/-- R72, R97, R170: a malformed MERGE_TAKE is dropped. A MERGE_TAKE cedes the OFFERED axle of its reference and partner, is
answered again for a CEDED one, and is refused when it finds no entry. A vehicle in CLOSING whose last wait is ceded so
leaves that state at the same event, or is freed when the axle was its last. -/
def Obligations.MergeTakeIsCededOrRefused : Prop :=
  (∀ (s : State) (f : RxFrame) (rest : List RxFrame), AtFront 0x02 f rest s → f.payload.length ≠ 1 →
    exec .mergeTakeReceived s = .next (taken rest s)) ∧
  ∀ (s : State) (f : RxFrame) (rest : List RxFrame) (r : Byte), AtFront 0x02 f rest s → RoomForReply s → f.payload = [r] →
    (∀ e ∈ s.former.merges, e.state = .offered → e.ref = some r → e.partner = f.source →
      (∀ x ∈ s.former.merges, (x.state = .offered ∨ x.state = .ceded) → x.ref = some r → x.partner = f.source → x = e) →
      (NoneLeavesClosing e s →
        ∃ t, exec .mergeTakeReceived s = .next t ∧
          t.former = { s.former with
            merges := s.former.merges.map fun m => if m.slot = e.slot then { m with state := .ceded } else m } ∧
          t.veh.entries = (s.veh.entries.map fun v =>
            if v.number = e.vehicle then { v with axles := v.axles.filter fun a => !decide (a.link = some e.slot) } else v) ∧
          t.link.queue = s.link.queue ++ [mkFrame .mergeCede f.source [r]] ∧ t.link.rxQueue = rest ∧
          t.counters = s.counters.bump .mergesCeded ∧ SameMeasuring s t) ∧
      (∀ (v : Vehicle) (before behind : List Vehicle) (axles : List Axle), LastWaitOf e v before behind s →
        axles = (v.axles.filter fun a => !decide (a.link = some e.slot)) →
        ∃ t, exec .mergeTakeReceived s = .next t ∧
          t.former = { s.former with
            merges := s.former.merges.map fun m => if m.slot = e.slot then { m with state := .ceded } else m } ∧
          mkFrame .mergeCede f.source [r] ∈ t.link.queue ∧ t.link.rxQueue = rest ∧
          (axles ≠ [] → LeftClosing v axles s t ∧ t.counters.mergesCeded = satInc s.counters.mergesCeded) ∧
          (axles = [] → t.veh.entries = before ++ behind ∧
            t.veh.closingOrder = s.veh.closingOrder.filter (fun n => decide (n ≠ v.number)) ∧
            t.link.queue = s.link.queue ++ [mkFrame .mergeCede f.source [r]] ∧
            t.counters = (s.counters.bump .mergesCeded).bump .cededWhole) ∧
          SameMeasuring s t)) ∧
    (∀ e ∈ s.former.merges, e.state = .ceded → e.ref = some r → e.partner = f.source →
      (∀ x ∈ s.former.merges, (x.state = .offered ∨ x.state = .ceded) → x.ref = some r → x.partner = f.source → x = e) →
      ∃ t, exec .mergeTakeReceived s = .next t ∧ t.former = s.former ∧ t.veh.entries = s.veh.entries ∧
        t.link.queue = s.link.queue ++ [mkFrame .mergeCede f.source [r]] ∧ t.counters = s.counters ∧
        SameMeasuring s t) ∧
    ((∀ x ∈ s.former.merges, (x.state = .offered ∨ x.state = .ceded) → x.ref = some r → x.partner ≠ f.source) →
      ∃ t, exec .mergeTakeReceived s = .next t ∧ t.former = s.former ∧ t.veh.entries = s.veh.entries ∧
        t.link.queue.map TxFrame.kind = s.link.queue.map TxFrame.kind ++ [.mergeRefuse] ∧
        t.link.queue.map TxFrame.dest = s.link.queue.map TxFrame.dest ++ [f.source] ∧
        t.link.queue.map TxFrame.payload = s.link.queue.map TxFrame.payload ++ [[r]] ∧
        t.counters = s.counters.bump .mergeConflict ∧ t.raised.mergeConflict = true ∧ SameMeasuring s t)

/-- R79, R80, R97, R170: a malformed frame is dropped. A MERGE_CEDE confirms the TAKEN entry of its reference and partner, a
MERGE_REFUSE turns its axle back into the own wheel's PARTIAL axle, and either is a conflict when it finds no entry. A
vehicle in CLOSING whose last wait ends so leaves that state at the same event. With two such entries the choice is the
model's (assumption 33); here there is one. -/
def Obligations.CedeConfirmsAndRefuseReverts : Prop :=
  (∀ (s : State) (f : RxFrame) (rest : List RxFrame), f.payload.length ≠ 1 →
    (AtFront 0x03 f rest s → exec .mergeCedeReceived s = .next (taken rest s)) ∧
    (AtFront 0x04 f rest s → exec .mergeRefuseReceived s = .next (taken rest s))) ∧
  (∀ (s : State) (f : RxFrame) (rest : List RxFrame) (r : Byte) (e : MergeEntry), AtFront 0x03 f rest s → f.payload = [r] →
    e ∈ s.former.merges → e.state = .taken → e.ref = some r → e.partner = f.source →
    (∀ x ∈ s.former.merges, x.state = .taken → x.ref = some r → x.partner = f.source → x = e) →
    (NoneLeavesClosing e s →
      ∃ t, exec .mergeCedeReceived s = .next t ∧
        t.former = { s.former with merges := s.former.merges.filter fun m => decide (m.slot ≠ e.slot) } ∧
        t.veh.entries = withLinkedAxles e (fun a => { a with link := none }) s.veh.entries ∧
        t.counters = s.counters ∧ t.link = takenLink rest s ∧ SameMeasuring s t) ∧
    ∀ (v : Vehicle) (before behind : List Vehicle), LastWaitOf e v before behind s → v.axles ≠ [] →
      ∃ t, exec .mergeCedeReceived s = .next t ∧
        t.former = { s.former with merges := s.former.merges.filter fun m => decide (m.slot ≠ e.slot) } ∧
        LeftClosing v (changedAxles e (fun a => { a with link := none }) v.axles) s t ∧ t.link.rxQueue = rest ∧
        SameMeasuring s t) ∧
  (∀ (s : State) (f : RxFrame) (rest : List RxFrame) (r : Byte) (e : MergeEntry) (v : Vehicle) (before behind : List Vehicle)
    (older newer : List Axle) (a : Axle),
    AtFront 0x04 f rest s → f.payload = [r] → e ∈ s.former.merges → e.state = .taken → e.ref = some r →
    e.partner = f.source → (∀ x ∈ s.former.merges, x.state = .taken → x.ref = some r → x.partner = f.source → x = e) →
    s.veh.entries = before ++ v :: behind → v.number = e.vehicle → (∀ x ∈ before ++ behind, x.number ≠ e.vehicle) →
    v.axles = older ++ a :: newer → a.link = some e.slot → (∀ x ∈ older, x.link ≠ some e.slot) →
    ∃ t axles, exec .mergeRefuseReceived s = .next t ∧
      t.former = { s.former with merges := s.former.merges.filter fun m => decide (m.slot ≠ e.slot) } ∧
      PlacedByTime { a with
        time := e.own.time
        speed := e.own.speed
        left := leftOf e.own
        right := rightOf e.own
        kind := .part
        link := none } (older ++ newer) axles ∧
      (NoneLeavesClosing e s → t.veh.entries = before ++ { v with axles := axles } :: behind ∧
        t.counters = s.counters.bump .mergeConflict) ∧
      (LastWaitOf e v before behind s → LeftClosing v axles s t ∧
        t.counters.mergeConflict = satInc s.counters.mergeConflict) ∧
      t.raised.mergeConflict = true ∧ t.link.rxQueue = rest ∧ SameMeasuring s t) ∧
  (∀ (s : State) (f : RxFrame) (rest : List RxFrame) (r : Byte), AtFront 0x03 f rest s → f.payload = [r] →
    (∀ x ∈ s.former.merges, x.state = .taken → x.ref = some r → x.partner ≠ f.source) →
    ∃ t, exec .mergeCedeReceived s = .next t ∧ t.former = s.former ∧ t.veh.entries = s.veh.entries ∧
      t.counters = s.counters.bump .mergeConflict ∧ t.raised.mergeConflict = true ∧ SameMeasuring s t) ∧
  ∀ (s : State) (f : RxFrame) (rest : List RxFrame) (r : Byte), AtFront 0x04 f rest s → f.payload = [r] →
    (∀ x ∈ s.former.merges, x.state = .taken → x.ref = some r → x.partner ≠ f.source) →
    ∃ t, exec .mergeRefuseReceived s = .next t ∧ t.former = s.former ∧ t.veh.entries = s.veh.entries ∧
      t.counters = s.counters.bump .mergeConflict ∧ t.raised.mergeConflict = true ∧ SameMeasuring s t

/-! ### The vehicle assembler, station control's timers, the classifier and screen -/

/-- R66, R86 to R92, R101: an axle handed over is counted and ends a lane-clear run. It joins the OPEN entry when it passes
both tests and the entry holds fewer than 12 axles; otherwise the entry closes for the cause that applies and the axle opens
a vehicle; without a free entry it is lost. -/
def Obligations.AxlesJoinOrOpenVehicles : Prop :=
  (∀ (s : State) (a : Axle), (handAxle a s).1.veh.runCount = 0 ∧
    handAxle a s =
      placeAxle a ((s.withVeh { s.veh with runCount := 0 }).withCounters (s.counters.bump .axlesFormed))) ∧
  (∀ (s : State) (a : Axle), openEntry s = none → s.veh.entries.length < 8 →
    ∃ v, (placeAxle a s).1 = s.withVeh { s.veh with
        entries := s.veh.entries ++ [v], counter := s.veh.counter + 1, lastOpened := some s.veh.counter } ∧
      (placeAxle a s).2 = some s.veh.counter ∧ v.number = s.veh.counter ∧ v.state = .opened ∧ v.axles = [a] ∧
      v.firstSpeed = a.speed ∧ v.lastSpeed = a.speed ∧ v.lastTime = a.time ∧ v.lead = 0 ∧ v.truncated = false ∧
      v.continuation = false ∧ v.cause = none ∧
      v.gapExpiry = some (s.tick + BitVec.ofNat 32 ((s.setup.maxSpacing * 8000 + a.speed - 1) / a.speed + 2000))) ∧
  (∀ (s : State) (a : Axle), openEntry s = none → s.veh.entries.length = 8 →
    placeAxle a s = (raise .queueLoss (bump .vehicleLoss s), none)) ∧
  (∀ (s : State) (a : Axle) (v : Vehicle), openEntry s = some v →
    (2 * ((a.speed + v.lastSpeed) * (sdiff a.time v.lastTime).natAbs) + 32000) / 64000 ≤ s.setup.maxSpacing →
    ((a.speed : Int) - v.firstSpeed).natAbs * 5 ≤ v.firstSpeed →
    (v.axles.length < 12 →
      placeAxle a s = (changeOpen (joinVehicle s a) s, some v.number) ∧
      (joinVehicle s a v).axles.length = v.axles.length + 1 ∧ a ∈ (joinVehicle s a v).axles ∧
      (joinVehicle s a v).firstSpeed = v.firstSpeed ∧ (joinVehicle s a v).state = v.state ∧
      (joinVehicle s a v).gapExpiry =
        some (s.tick + BitVec.ofNat 32 ((s.setup.maxSpacing * 8000 + a.speed - 1) / a.speed + 2000)) ∧
      (isLater a.time v.lastTime = true →
        (joinVehicle s a v).lastTime = a.time ∧ (joinVehicle s a v).lastSpeed = a.speed) ∧
      (isLater a.time v.lastTime = false →
        (joinVehicle s a v).lastTime = v.lastTime ∧ (joinVehicle s a v).lastSpeed = v.lastSpeed)) ∧
    (v.axles.length = 12 →
      placeAxle a s = openVehicle a (some (min 255 (v.lead + 12)))
        (closeEntry v.number .axleLimit (changeOpen (fun x => { x with truncated := true }) s)))) ∧
  (∀ (s : State) (a : Axle) (v : Vehicle), openEntry s = some v → s.setup.maxSpacing < 65535 →
    s.setup.maxSpacing < (2 * ((a.speed + v.lastSpeed) * (sdiff a.time v.lastTime).natAbs) + 32000) / 64000 →
    placeAxle a s = openVehicle a none (closeEntry v.number .spacing s)) ∧
  ∀ (s : State) (a : Axle) (v : Vehicle), openEntry s = some v →
    (2 * ((a.speed + v.lastSpeed) * (sdiff a.time v.lastTime).natAbs) + 32000) / 64000 ≤ s.setup.maxSpacing →
    v.firstSpeed < ((a.speed : Int) - v.firstSpeed).natAbs * 5 →
    placeAxle a s = openVehicle a none (closeEntry v.number .speed s)

/-- R92, R97, R98, R101: at the gap timer's expiry the OPEN entry closes with cause GAP. With no linked merge it is classed at
that event and READY or QUEUED, or discarded when it is empty; with one it waits in CLOSING. A lane that is clear then in RUN
starts its lane-clear run. -/
def Obligations.GapTimerClosesTheVehicle : Prop :=
  ∀ (s : State) (v : Vehicle) (before behind : List Vehicle) (e : Tick),
    s.veh.entries = before ++ v :: behind → v.state = .opened → v.gapExpiry = some e → reached s.tick e = true →
    (∀ x ∈ before ++ behind, x.state ≠ .opened ∧ x.number ≠ v.number) →
    ((∀ m ∈ s.former.merges, m.vehicle = v.number → m.state = .ceded) → v.axles ≠ [] →
      ∃ t w, exec .gapTimerExpiry s = .next t ∧ w ∈ t.veh.entries ∧ w.number = v.number ∧ w.axles = v.axles ∧
        w.cause = some .gap ∧ w.gapExpiry = none ∧ (w.state = .ready ∨ w.state = .queued) ∧ w.outcome.isSome = true ∧
        t.veh.closingOrder = s.veh.closingOrder ++ [v.number] ∧ openEntry t = none ∧ t.former = s.former ∧
        (s.ctl.station = .run → laneClear t = true → t.veh.runCount = s.setup.clearCount) ∧ SameMeasuring s t) ∧
    ((∀ m ∈ s.former.merges, m.vehicle = v.number → m.state = .ceded) → v.axles = [] →
      ∃ t, exec .gapTimerExpiry s = .next t ∧ t.veh.entries = before ++ behind ∧
        (s.ctl.station = .run → laneClear t = true → t.veh.runCount = s.setup.clearCount) ∧
        t.counters = s.counters.bump .cededWhole ∧ t.former = s.former ∧ t.link = s.link ∧ SameMeasuring s t) ∧
    ((∃ m ∈ s.former.merges, m.vehicle = v.number ∧ m.state ≠ .ceded) →
      ∃ t, exec .gapTimerExpiry s = .next t ∧
        t.veh.entries = before ++ { v with state := .closing, cause := some .gap, gapExpiry := none } :: behind ∧
        t.counters = s.counters ∧ t.former = s.former ∧ t.link = s.link ∧ SameMeasuring s t)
========================================================================
§ **How to complete this task**: Copy out the entries exactly. Begin at the first line and end with the line that has "leaves that state at the same event, or".

§ **Answer space**:
/-- R72, R97, R170: a malformed MERGE_TAKE is dropped. A MERGE_TAKE cedes the OFFERED axle of its reference and partner, is
answered again for a CEDED one, and is refused when it finds no entry. A vehicle in CLOSING whose last wait is ceded so
leaves that state at the same event, or is freed when the axle was its last. -/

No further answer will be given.